*EXERCISE AIM:*
Entries follow. Set all of them down as they stand.

*LISTED ENTRIES:*
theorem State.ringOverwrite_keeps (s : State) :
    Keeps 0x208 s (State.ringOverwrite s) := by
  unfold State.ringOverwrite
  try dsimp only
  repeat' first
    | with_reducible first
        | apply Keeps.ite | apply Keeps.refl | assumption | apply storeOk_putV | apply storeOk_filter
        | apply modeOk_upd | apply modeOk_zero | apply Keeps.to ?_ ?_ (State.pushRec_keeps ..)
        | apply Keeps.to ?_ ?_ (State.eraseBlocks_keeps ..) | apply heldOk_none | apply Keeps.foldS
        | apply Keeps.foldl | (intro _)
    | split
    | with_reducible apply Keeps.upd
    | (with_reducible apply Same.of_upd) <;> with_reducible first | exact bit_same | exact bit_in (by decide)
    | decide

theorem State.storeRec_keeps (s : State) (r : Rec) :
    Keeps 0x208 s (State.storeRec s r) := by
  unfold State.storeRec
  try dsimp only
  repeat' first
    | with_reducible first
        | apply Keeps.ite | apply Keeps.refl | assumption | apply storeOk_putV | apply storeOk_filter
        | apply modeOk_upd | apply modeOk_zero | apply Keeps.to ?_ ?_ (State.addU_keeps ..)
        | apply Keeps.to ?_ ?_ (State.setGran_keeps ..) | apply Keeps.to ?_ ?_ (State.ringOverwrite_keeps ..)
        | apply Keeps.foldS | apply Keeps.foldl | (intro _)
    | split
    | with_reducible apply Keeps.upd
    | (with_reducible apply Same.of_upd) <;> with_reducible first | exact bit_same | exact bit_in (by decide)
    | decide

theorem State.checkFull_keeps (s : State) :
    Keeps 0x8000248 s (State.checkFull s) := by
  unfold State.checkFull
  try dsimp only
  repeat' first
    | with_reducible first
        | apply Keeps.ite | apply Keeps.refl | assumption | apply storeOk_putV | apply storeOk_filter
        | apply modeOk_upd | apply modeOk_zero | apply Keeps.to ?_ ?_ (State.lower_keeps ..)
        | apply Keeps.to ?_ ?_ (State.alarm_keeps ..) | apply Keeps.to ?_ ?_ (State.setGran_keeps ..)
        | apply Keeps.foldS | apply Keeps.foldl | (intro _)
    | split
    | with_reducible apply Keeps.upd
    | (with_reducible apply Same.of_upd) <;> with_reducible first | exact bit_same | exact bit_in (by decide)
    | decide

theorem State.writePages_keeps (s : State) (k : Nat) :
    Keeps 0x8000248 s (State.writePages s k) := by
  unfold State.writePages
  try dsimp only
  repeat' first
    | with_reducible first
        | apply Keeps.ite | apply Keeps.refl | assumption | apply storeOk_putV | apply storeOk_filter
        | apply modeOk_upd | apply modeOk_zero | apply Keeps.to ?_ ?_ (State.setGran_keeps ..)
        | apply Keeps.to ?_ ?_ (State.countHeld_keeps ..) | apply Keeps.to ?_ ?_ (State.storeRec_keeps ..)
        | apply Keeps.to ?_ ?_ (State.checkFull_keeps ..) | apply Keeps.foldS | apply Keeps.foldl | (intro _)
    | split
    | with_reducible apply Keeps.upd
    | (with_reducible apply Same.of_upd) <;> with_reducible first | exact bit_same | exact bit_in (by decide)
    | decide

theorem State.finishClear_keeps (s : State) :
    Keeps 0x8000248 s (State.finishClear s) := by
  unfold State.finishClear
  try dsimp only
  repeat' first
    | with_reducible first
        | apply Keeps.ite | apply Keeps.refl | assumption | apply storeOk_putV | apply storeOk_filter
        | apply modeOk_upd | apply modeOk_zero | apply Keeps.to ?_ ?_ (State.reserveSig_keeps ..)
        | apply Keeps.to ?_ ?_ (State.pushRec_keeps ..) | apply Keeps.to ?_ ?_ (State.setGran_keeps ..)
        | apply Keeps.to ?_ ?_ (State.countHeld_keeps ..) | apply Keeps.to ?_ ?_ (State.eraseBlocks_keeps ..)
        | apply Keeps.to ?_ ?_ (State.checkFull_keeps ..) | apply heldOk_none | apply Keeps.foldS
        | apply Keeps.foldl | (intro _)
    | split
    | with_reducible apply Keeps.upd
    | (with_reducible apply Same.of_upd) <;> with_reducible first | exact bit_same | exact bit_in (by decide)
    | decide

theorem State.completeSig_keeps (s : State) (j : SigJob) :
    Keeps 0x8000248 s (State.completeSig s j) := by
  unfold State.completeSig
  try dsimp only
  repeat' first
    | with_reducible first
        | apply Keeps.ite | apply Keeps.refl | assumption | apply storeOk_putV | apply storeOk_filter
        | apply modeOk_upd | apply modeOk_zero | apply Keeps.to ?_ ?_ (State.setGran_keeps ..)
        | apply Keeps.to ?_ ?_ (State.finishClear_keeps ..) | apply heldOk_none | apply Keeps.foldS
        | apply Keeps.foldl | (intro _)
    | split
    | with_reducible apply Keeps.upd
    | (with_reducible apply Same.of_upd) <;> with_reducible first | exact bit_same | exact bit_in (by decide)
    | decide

*RESULT OF THE TASK:*
theorem State.ringOverwrite_keeps (s : State) :
    Keeps 0x208 s (State.ringOverwrite s) := by
  unfold State.ringOverwrite
  try dsimp only
  repeat' first
    | with_reducible first
        | apply Keeps.ite | apply Keeps.refl | assumption | apply storeOk_putV | apply storeOk_filter
        | apply modeOk_upd | apply modeOk_zero | apply Keeps.to ?_ ?_ (State.pushRec_keeps ..)
        | apply Keeps.to ?_ ?_ (State.eraseBlocks_keeps ..) | apply heldOk_none | apply Keeps.foldS
        | apply Keeps.foldl | (intro _)
    | split
    | with_reducible apply Keeps.upd
    | (with_reducible apply Same.of_upd) <;> with_reducible first | exact bit_same | exact bit_in (by decide)
    | decide

theorem State.storeRec_keeps (s : State) (r : Rec) :
    Keeps 0x208 s (State.storeRec s r) := by
  unfold State.storeRec
  try dsimp only
  repeat' first
    | with_reducible first
        | apply Keeps.ite | apply Keeps.refl | assumption | apply storeOk_putV | apply storeOk_filter
        | apply modeOk_upd | apply modeOk_zero | apply Keeps.to ?_ ?_ (State.addU_keeps ..)
        | apply Keeps.to ?_ ?_ (State.setGran_keeps ..) | apply Keeps.to ?_ ?_ (State.ringOverwrite_keeps ..)
        | apply Keeps.foldS | apply Keeps.foldl | (intro _)
    | split
    | with_reducible apply Keeps.upd
    | (with_reducible apply Same.of_upd) <;> with_reducible first | exact bit_same | exact bit_in (by decide)
    | decide

theorem State.checkFull_keeps (s : State) :
    Keeps 0x8000248 s (State.checkFull s) := by
  unfold State.checkFull
  try dsimp only
  repeat' first
    | with_reducible first
        | apply Keeps.ite | apply Keeps.refl | assumption | apply storeOk_putV | apply storeOk_filter
        | apply modeOk_upd | apply modeOk_zero | apply Keeps.to ?_ ?_ (State.lower_keeps ..)
        | apply Keeps.to ?_ ?_ (State.alarm_keeps ..) | apply Keeps.to ?_ ?_ (State.setGran_keeps ..)
        | apply Keeps.foldS | apply Keeps.foldl | (intro _)
    | split
    | with_reducible apply Keeps.upd
    | (with_reducible apply Same.of_upd) <;> with_reducible first | exact bit_same | exact bit_in (by decide)
    | decide

theorem State.writePages_keeps (s : State) (k : Nat) :
    Keeps 0x8000248 s (State.writePages s k) := by
  unfold State.writePages
  try dsimp only
  repeat' first
    | with_reducible first
        | apply Keeps.ite | apply Keeps.refl | assumption | apply storeOk_putV | apply storeOk_filter
        | apply modeOk_upd | apply modeOk_zero | apply Keeps.to ?_ ?_ (State.setGran_keeps ..)
        | apply Keeps.to ?_ ?_ (State.countHeld_keeps ..) | apply Keeps.to ?_ ?_ (State.storeRec_keeps ..)
        | apply Keeps.to ?_ ?_ (State.checkFull_keeps ..) | apply Keeps.foldS | apply Keeps.foldl | (intro _)
    | split
    | with_reducible apply Keeps.upd
    | (with_reducible apply Same.of_upd) <;> with_reducible first | exact bit_same | exact bit_in (by decide)
    | decide

theorem State.finishClear_keeps (s : State) :
    Keeps 0x8000248 s (State.finishClear s) := by
  unfold State.finishClear
  try dsimp only
  repeat' first
    | with_reducible first
        | apply Keeps.ite | apply Keeps.refl | assumption | apply storeOk_putV | apply storeOk_filter
        | apply modeOk_upd | apply modeOk_zero | apply Keeps.to ?_ ?_ (State.reserveSig_keeps ..)
        | apply Keeps.to ?_ ?_ (State.pushRec_keeps ..) | apply Keeps.to ?_ ?_ (State.setGran_keeps ..)
        | apply Keeps.to ?_ ?_ (State.countHeld_keeps ..) | apply Keeps.to ?_ ?_ (State.eraseBlocks_keeps ..)
        | apply Keeps.to ?_ ?_ (State.checkFull_keeps ..) | apply heldOk_none | apply Keeps.foldS
        | apply Keeps.foldl | (intro _)
    | split
    | with_reducible apply Keeps.upd
    | (with_reducible apply Same.of_upd) <;> with_reducible first | exact bit_same | exact bit_in (by decide)
    | decide

theorem State.completeSig_keeps (s : State) (j : SigJob) :
    Keeps 0x8000248 s (State.completeSig s j) := by
  unfold State.completeSig
  try dsimp only
  repeat' first
    | with_reducible first
        | apply Keeps.ite | apply Keeps.refl | assumption | apply storeOk_putV | apply storeOk_filter
        | apply modeOk_upd | apply modeOk_zero | apply Keeps.to ?_ ?_ (State.setGran_keeps ..)
        | apply Keeps.to ?_ ?_ (State.finishClear_keeps ..) | apply heldOk_none | apply Keeps.foldS
        | apply Keeps.foldl | (intro _)
    | split
    | with_reducible apply Keeps.upd
    | (with_reducible apply Same.of_upd) <;> with_reducible first | exact bit_same | exact bit_in (by decide)
    | decide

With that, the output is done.